_TASK DIRECTIONS_: Nothing in the entries should be altered. Write them out in full.

_Extracted records_:
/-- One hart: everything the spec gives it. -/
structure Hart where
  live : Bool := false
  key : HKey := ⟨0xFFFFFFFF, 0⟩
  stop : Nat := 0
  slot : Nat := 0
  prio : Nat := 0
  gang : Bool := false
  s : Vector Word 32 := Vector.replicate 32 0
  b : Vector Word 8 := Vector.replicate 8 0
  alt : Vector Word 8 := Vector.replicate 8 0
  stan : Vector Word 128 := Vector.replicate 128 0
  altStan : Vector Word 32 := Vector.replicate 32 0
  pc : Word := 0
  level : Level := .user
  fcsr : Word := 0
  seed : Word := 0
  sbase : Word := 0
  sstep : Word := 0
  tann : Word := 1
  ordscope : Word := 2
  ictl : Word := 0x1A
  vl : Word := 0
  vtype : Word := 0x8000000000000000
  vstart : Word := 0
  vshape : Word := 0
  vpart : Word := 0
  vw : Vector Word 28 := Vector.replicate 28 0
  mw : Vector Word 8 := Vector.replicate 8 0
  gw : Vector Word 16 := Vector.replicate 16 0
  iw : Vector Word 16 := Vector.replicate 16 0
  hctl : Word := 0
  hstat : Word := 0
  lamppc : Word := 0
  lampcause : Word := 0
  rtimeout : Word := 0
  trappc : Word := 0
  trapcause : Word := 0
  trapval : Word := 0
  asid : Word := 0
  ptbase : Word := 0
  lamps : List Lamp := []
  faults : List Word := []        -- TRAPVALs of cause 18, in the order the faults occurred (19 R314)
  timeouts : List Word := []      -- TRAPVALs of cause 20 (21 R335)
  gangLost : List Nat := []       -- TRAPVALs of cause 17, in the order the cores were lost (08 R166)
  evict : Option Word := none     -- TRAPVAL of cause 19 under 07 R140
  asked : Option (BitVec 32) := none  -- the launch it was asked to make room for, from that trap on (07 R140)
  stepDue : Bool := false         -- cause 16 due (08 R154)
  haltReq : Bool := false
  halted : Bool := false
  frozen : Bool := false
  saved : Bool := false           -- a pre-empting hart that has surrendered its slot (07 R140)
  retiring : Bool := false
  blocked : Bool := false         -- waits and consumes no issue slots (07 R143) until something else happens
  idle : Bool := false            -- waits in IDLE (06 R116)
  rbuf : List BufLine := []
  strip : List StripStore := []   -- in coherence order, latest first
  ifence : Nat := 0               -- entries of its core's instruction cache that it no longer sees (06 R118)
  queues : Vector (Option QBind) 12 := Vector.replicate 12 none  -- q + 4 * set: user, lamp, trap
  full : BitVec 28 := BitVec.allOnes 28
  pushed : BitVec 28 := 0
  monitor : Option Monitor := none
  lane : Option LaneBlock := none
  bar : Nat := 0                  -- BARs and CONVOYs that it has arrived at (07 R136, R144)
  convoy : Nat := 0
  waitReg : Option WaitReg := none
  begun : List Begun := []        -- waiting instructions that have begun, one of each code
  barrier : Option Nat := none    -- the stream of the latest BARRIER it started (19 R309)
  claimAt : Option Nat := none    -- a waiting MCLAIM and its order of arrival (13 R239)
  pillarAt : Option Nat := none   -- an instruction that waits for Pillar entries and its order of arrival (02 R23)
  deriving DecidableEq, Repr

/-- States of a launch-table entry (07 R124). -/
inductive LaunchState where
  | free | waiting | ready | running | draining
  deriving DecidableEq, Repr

_EXERCISE ANSWER_:
/-- One hart: everything the spec gives it. -/
structure Hart where
  live : Bool := false
  key : HKey := ⟨0xFFFFFFFF, 0⟩
  stop : Nat := 0
  slot : Nat := 0
  prio : Nat := 0
  gang : Bool := false
  s : Vector Word 32 := Vector.replicate 32 0
  b : Vector Word 8 := Vector.replicate 8 0
  alt : Vector Word 8 := Vector.replicate 8 0
  stan : Vector Word 128 := Vector.replicate 128 0
  altStan : Vector Word 32 := Vector.replicate 32 0
  pc : Word := 0
  level : Level := .user
  fcsr : Word := 0
  seed : Word := 0
  sbase : Word := 0
  sstep : Word := 0
  tann : Word := 1
  ordscope : Word := 2
  ictl : Word := 0x1A
  vl : Word := 0
  vtype : Word := 0x8000000000000000
  vstart : Word := 0
  vshape : Word := 0
  vpart : Word := 0
  vw : Vector Word 28 := Vector.replicate 28 0
  mw : Vector Word 8 := Vector.replicate 8 0
  gw : Vector Word 16 := Vector.replicate 16 0
  iw : Vector Word 16 := Vector.replicate 16 0
  hctl : Word := 0
  hstat : Word := 0
  lamppc : Word := 0
  lampcause : Word := 0
  rtimeout : Word := 0
  trappc : Word := 0
  trapcause : Word := 0
  trapval : Word := 0
  asid : Word := 0
  ptbase : Word := 0
  lamps : List Lamp := []
  faults : List Word := []        -- TRAPVALs of cause 18, in the order the faults occurred (19 R314)
  timeouts : List Word := []      -- TRAPVALs of cause 20 (21 R335)
  gangLost : List Nat := []       -- TRAPVALs of cause 17, in the order the cores were lost (08 R166)
  evict : Option Word := none     -- TRAPVAL of cause 19 under 07 R140
  asked : Option (BitVec 32) := none  -- the launch it was asked to make room for, from that trap on (07 R140)
  stepDue : Bool := false         -- cause 16 due (08 R154)
  haltReq : Bool := false
  halted : Bool := false
  frozen : Bool := false
  saved : Bool := false           -- a pre-empting hart that has surrendered its slot (07 R140)
  retiring : Bool := false
  blocked : Bool := false         -- waits and consumes no issue slots (07 R143) until something else happens
  idle : Bool := false            -- waits in IDLE (06 R116)
  rbuf : List BufLine := []
  strip : List StripStore := []   -- in coherence order, latest first
  ifence : Nat := 0               -- entries of its core's instruction cache that it no longer sees (06 R118)
  queues : Vector (Option QBind) 12 := Vector.replicate 12 none  -- q + 4 * set: user, lamp, trap
  full : BitVec 28 := BitVec.allOnes 28
  pushed : BitVec 28 := 0
  monitor : Option Monitor := none
  lane : Option LaneBlock := none
  bar : Nat := 0                  -- BARs and CONVOYs that it has arrived at (07 R136, R144)
  convoy : Nat := 0
  waitReg : Option WaitReg := none
  begun : List Begun := []        -- waiting instructions that have begun, one of each code
  barrier : Option Nat := none    -- the stream of the latest BARRIER it started (19 R309)
  claimAt : Option Nat := none    -- a waiting MCLAIM and its order of arrival (13 R239)
  pillarAt : Option Nat := none   -- an instruction that waits for Pillar entries and its order of arrival (02 R23)
  deriving DecidableEq, Repr

/-- States of a launch-table entry (07 R124). -/
inductive LaunchState where
  | free | waiting | ready | running | draining
  deriving DecidableEq, Repr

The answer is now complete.